/-! ### Commands -/

/-- BUDGET_LEND. -/
def execBudgetLend (t : TileId) (s : State) : Out := .next (budgetLend s t.val)
/-- BUDGET_RECLAIM. -/
def execBudgetReclaim (t : TileId) (s : State) : Out := .next (budgetReclaim s t.val)
/-- CORE_STEP_CHANGE. -/
def execCoreStepChange (t : TileId) (s : State) : Out := .next (coreStep s t.val)
/-- PWR_PLL. -/
def execPwrPll (s : State) : Out := .next (pllLost s)
/-- PWR_REF. -/
def execPwrRef (absent : Bool) (s : State) : Out := .next (refAbsent s absent)
/-- RAIL_POWER_GOOD. -/
def execRailPowerGood (s : State) : Out := .next (railGood s)
/-- PWR_RAIL. -/
def execPwrRail (rail : Fin 8) (s : State) : Out := .next (railFails s rail.val)
/-- PWR_INPUT. -/
def execPwrInput (v : Nat) (s : State) : Out := .next (pwrInput s v)
/-- INPUT_SAG. -/
def execInputSag (v : Nat) (s : State) : Out := .next (inputSag s v)
/-- POWER_RECOMPUTE. -/
def execPowerRecompute (s : State) : Out := .next (recompute s)
/-- PWR_OVER. -/
def execPwrOver (watts : Nat) (s : State) : Out := .next (pwrOver s watts)
/-- PWR_THERM. -/
def execPwrTherm (tj : Nat) (s : State) : Out := .next (pwrTherm s tj)
/-- EMERGENCY_END. -/
def execEmergencyEnd (code : Nat) (s : State) : Out := .next (emergencyEnd s code)
/-- FUNCTION_ENABLE. -/
def execFunctionEnable (f : Fin 76) (s : State) : Out := .next (functionEnable s f.val)
/-- FUNCTION_DISABLE. -/
def execFunctionDisable (f : Fin 76) (s : State) : Out := .next (functionDisable s f.val)
/-- FUNCTION_START_COMPLETE. -/
def execFunctionStartComplete (f : Fin 76) (s : State) : Out := .next (functionStarted s f.val)
/-- PWR_FNFAIL. -/
def execPwrFnfail (f : Fin 76) (s : State) : Out := .next (functionFails s f.val)
/-- FUNCTION_SHUTDOWN_COMPLETE. -/
def execFunctionShutdownComplete (f : Fin 76) (s : State) : Out := .next (functionStopped s f.val)
/-- BOOT. -/
def execBoot (ok : Bool) (s : State) : Out := .next (boot s ok)
/-- PWR_LEAK. -/
def execPwrLeak (s : State) : Out := .next (leak s)
/-- COOLANT_SAMPLE. -/
def execCoolantSample (tin tout : Int) (s : State) : Out := .next (coolant s tin tout)

end Sys2Proof.Machine
end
________________
All the entries should be written out again precisely.

* _Solution to this task_
/-! ### Commands -/

/-- BUDGET_LEND. -/
def execBudgetLend (t : TileId) (s : State) : Out := .next (budgetLend s t.val)
/-- BUDGET_RECLAIM. -/
def execBudgetReclaim (t : TileId) (s : State) : Out := .next (budgetReclaim s t.val)
/-- CORE_STEP_CHANGE. -/
def execCoreStepChange (t : TileId) (s : State) : Out := .next (coreStep s t.val)
/-- PWR_PLL. -/
def execPwrPll (s : State) : Out := .next (pllLost s)
/-- PWR_REF. -/
def execPwrRef (absent : Bool) (s : State) : Out := .next (refAbsent s absent)
/-- RAIL_POWER_GOOD. -/
def execRailPowerGood (s : State) : Out := .next (railGood s)
/-- PWR_RAIL. -/
def execPwrRail (rail : Fin 8) (s : State) : Out := .next (railFails s rail.val)
/-- PWR_INPUT. -/
def execPwrInput (v : Nat) (s : State) : Out := .next (pwrInput s v)
/-- INPUT_SAG. -/
def execInputSag (v : Nat) (s : State) : Out := .next (inputSag s v)
/-- POWER_RECOMPUTE. -/
def execPowerRecompute (s : State) : Out := .next (recompute s)
/-- PWR_OVER. -/
def execPwrOver (watts : Nat) (s : State) : Out := .next (pwrOver s watts)
/-- PWR_THERM. -/
def execPwrTherm (tj : Nat) (s : State) : Out := .next (pwrTherm s tj)
/-- EMERGENCY_END. -/
def execEmergencyEnd (code : Nat) (s : State) : Out := .next (emergencyEnd s code)
/-- FUNCTION_ENABLE. -/
def execFunctionEnable (f : Fin 76) (s : State) : Out := .next (functionEnable s f.val)
/-- FUNCTION_DISABLE. -/
def execFunctionDisable (f : Fin 76) (s : State) : Out := .next (functionDisable s f.val)
/-- FUNCTION_START_COMPLETE. -/
def execFunctionStartComplete (f : Fin 76) (s : State) : Out := .next (functionStarted s f.val)
/-- PWR_FNFAIL. -/
def execPwrFnfail (f : Fin 76) (s : State) : Out := .next (functionFails s f.val)
/-- FUNCTION_SHUTDOWN_COMPLETE. -/
def execFunctionShutdownComplete (f : Fin 76) (s : State) : Out := .next (functionStopped s f.val)
/-- BOOT. -/
def execBoot (ok : Bool) (s : State) : Out := .next (boot s ok)
/-- PWR_LEAK. -/
def execPwrLeak (s : State) : Out := .next (leak s)
/-- COOLANT_SAMPLE. -/
def execCoolantSample (tin tout : Int) (s : State) : Out := .next (coolant s tin tout)

end Sys2Proof.Machine
end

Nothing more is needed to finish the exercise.